**PROVIDED DATA:**
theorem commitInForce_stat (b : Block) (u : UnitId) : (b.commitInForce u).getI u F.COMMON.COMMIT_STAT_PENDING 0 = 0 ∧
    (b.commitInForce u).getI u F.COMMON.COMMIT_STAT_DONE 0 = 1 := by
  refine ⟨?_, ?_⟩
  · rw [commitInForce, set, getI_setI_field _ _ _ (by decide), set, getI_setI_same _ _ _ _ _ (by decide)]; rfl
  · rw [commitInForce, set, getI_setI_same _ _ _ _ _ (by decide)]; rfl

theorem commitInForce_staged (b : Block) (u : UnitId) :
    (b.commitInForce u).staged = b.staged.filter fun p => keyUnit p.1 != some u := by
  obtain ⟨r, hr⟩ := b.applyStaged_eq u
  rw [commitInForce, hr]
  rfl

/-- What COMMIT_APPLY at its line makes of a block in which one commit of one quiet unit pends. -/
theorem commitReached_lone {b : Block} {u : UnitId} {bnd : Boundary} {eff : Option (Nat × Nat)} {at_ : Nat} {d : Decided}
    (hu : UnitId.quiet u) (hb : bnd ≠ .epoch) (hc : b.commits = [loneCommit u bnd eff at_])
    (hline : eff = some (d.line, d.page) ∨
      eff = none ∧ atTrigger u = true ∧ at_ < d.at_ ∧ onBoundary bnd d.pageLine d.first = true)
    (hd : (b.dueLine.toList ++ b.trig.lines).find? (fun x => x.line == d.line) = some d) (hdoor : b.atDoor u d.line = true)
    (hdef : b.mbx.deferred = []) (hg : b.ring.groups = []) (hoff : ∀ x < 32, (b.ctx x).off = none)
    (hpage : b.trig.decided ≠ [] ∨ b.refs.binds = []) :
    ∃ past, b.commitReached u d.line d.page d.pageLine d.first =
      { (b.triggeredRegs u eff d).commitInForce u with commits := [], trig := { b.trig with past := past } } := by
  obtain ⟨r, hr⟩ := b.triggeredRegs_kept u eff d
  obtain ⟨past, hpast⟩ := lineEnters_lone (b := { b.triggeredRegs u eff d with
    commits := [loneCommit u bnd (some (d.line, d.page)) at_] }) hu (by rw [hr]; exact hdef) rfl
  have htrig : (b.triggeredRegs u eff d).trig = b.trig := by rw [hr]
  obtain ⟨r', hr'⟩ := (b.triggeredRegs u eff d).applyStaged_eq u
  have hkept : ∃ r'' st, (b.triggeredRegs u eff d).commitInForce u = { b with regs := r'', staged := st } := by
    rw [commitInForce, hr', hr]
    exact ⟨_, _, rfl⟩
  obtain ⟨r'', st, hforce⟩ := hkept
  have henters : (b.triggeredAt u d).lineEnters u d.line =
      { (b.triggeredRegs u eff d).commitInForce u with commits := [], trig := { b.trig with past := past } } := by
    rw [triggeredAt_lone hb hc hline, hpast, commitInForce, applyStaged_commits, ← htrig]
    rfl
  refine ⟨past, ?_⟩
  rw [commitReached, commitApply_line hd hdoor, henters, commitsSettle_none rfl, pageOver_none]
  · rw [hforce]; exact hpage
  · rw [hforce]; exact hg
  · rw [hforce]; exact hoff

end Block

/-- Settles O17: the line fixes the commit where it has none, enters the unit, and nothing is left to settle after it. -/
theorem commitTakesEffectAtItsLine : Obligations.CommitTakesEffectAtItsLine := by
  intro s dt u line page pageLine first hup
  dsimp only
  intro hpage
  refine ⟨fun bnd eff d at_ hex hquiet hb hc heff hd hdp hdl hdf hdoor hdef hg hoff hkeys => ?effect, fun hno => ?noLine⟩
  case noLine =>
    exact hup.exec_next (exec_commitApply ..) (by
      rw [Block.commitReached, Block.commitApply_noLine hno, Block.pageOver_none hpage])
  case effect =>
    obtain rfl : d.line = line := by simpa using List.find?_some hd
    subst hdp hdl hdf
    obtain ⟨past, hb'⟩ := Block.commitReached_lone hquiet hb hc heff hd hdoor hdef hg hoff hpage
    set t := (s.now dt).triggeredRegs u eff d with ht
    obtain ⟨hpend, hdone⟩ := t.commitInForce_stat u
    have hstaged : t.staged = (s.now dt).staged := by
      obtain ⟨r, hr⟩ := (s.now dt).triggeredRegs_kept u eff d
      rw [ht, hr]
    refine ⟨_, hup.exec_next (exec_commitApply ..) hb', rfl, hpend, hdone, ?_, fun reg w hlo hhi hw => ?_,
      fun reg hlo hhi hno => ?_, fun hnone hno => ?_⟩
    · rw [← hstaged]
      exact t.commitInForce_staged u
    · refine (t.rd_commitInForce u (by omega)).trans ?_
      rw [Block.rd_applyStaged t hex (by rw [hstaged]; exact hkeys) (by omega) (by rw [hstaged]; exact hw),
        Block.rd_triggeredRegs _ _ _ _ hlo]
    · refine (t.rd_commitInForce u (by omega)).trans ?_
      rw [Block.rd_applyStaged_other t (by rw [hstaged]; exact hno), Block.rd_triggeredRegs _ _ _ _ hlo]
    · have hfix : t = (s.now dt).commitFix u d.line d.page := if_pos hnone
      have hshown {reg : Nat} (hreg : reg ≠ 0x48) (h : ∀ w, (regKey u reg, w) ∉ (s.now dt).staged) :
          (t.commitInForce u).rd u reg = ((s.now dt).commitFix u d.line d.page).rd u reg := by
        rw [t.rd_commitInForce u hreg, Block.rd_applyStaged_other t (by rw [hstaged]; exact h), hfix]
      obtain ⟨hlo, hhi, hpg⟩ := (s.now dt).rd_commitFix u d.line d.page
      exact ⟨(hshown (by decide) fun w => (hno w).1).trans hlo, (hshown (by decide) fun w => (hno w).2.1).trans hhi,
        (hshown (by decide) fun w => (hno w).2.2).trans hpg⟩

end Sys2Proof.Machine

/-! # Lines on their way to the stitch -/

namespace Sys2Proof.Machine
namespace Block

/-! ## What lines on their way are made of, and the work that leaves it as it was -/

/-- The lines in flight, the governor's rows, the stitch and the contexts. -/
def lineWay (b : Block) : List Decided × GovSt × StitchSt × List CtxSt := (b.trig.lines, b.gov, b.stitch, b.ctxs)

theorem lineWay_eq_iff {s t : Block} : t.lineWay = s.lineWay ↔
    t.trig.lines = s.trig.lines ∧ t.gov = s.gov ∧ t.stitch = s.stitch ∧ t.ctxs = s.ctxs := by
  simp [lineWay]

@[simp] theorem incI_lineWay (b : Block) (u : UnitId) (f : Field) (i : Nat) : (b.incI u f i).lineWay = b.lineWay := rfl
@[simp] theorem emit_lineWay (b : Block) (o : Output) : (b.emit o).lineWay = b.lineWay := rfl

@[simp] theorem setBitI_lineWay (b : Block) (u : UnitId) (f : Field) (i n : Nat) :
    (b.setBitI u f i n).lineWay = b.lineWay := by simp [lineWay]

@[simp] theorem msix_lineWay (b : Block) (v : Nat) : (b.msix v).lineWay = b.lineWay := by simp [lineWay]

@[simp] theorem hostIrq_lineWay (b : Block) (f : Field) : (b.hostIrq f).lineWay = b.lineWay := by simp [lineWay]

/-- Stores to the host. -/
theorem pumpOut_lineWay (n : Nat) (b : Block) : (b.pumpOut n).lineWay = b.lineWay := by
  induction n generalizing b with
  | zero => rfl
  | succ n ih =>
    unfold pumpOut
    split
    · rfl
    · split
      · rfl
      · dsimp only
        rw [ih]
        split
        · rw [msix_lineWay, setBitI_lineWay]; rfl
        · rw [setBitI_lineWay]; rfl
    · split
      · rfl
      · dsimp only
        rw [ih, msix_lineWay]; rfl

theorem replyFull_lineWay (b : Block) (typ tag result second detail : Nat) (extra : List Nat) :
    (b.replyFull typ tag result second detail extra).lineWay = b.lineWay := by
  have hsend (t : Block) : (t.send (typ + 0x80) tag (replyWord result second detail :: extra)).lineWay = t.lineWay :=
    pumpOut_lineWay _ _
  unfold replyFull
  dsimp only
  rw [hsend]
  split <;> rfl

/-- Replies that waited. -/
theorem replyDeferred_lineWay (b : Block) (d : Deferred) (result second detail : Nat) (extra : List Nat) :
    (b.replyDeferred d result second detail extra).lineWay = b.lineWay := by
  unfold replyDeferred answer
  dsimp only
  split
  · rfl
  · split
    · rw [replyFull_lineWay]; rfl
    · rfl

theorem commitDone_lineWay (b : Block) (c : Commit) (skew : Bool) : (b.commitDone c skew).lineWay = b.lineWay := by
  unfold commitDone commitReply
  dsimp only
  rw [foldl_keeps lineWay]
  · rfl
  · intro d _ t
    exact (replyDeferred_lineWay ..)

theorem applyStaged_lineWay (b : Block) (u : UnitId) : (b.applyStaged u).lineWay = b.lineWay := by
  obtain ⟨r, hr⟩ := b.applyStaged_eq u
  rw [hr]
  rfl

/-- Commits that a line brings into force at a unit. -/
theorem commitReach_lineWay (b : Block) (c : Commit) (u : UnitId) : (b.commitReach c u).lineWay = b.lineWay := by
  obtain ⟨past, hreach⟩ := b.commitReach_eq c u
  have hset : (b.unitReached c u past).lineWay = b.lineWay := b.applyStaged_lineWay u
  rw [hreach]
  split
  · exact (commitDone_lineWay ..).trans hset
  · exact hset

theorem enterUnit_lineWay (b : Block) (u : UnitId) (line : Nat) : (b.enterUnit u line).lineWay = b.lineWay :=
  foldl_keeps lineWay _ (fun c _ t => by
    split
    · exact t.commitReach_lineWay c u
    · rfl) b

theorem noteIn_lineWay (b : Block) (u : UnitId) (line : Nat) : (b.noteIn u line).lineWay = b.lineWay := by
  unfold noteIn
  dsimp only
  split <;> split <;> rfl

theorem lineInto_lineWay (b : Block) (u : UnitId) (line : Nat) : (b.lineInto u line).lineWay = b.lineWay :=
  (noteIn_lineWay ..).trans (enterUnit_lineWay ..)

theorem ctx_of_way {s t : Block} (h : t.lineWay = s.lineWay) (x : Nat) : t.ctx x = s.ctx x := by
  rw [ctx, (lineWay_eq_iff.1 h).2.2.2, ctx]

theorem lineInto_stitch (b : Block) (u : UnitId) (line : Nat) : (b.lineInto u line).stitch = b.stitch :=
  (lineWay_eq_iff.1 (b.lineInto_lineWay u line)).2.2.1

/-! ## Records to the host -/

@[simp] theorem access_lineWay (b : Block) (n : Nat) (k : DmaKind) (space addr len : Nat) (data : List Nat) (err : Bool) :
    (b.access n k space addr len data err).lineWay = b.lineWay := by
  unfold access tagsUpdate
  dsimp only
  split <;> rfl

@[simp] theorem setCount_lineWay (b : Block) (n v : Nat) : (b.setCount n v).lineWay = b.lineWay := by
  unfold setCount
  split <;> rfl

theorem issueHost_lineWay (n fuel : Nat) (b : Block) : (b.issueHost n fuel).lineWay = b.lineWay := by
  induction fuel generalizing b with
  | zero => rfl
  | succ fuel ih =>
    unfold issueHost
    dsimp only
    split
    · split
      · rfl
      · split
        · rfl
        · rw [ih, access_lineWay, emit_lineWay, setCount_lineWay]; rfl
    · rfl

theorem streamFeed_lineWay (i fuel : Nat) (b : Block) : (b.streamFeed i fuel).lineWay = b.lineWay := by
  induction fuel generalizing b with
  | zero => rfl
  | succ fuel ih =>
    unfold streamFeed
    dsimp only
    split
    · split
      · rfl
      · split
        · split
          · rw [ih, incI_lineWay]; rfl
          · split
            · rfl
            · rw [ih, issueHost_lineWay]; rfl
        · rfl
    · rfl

**ACTIVITY:** Read the entries and select each line where the word "hpend" is found.

**RESULT:**
    obtain ⟨hpend, hdone⟩ := t.commitInForce_stat u
    refine ⟨_, hup.exec_next (exec_commitApply ..) hb', rfl, hpend, hdone, ?_, fun reg w hlo hhi hw => ?_,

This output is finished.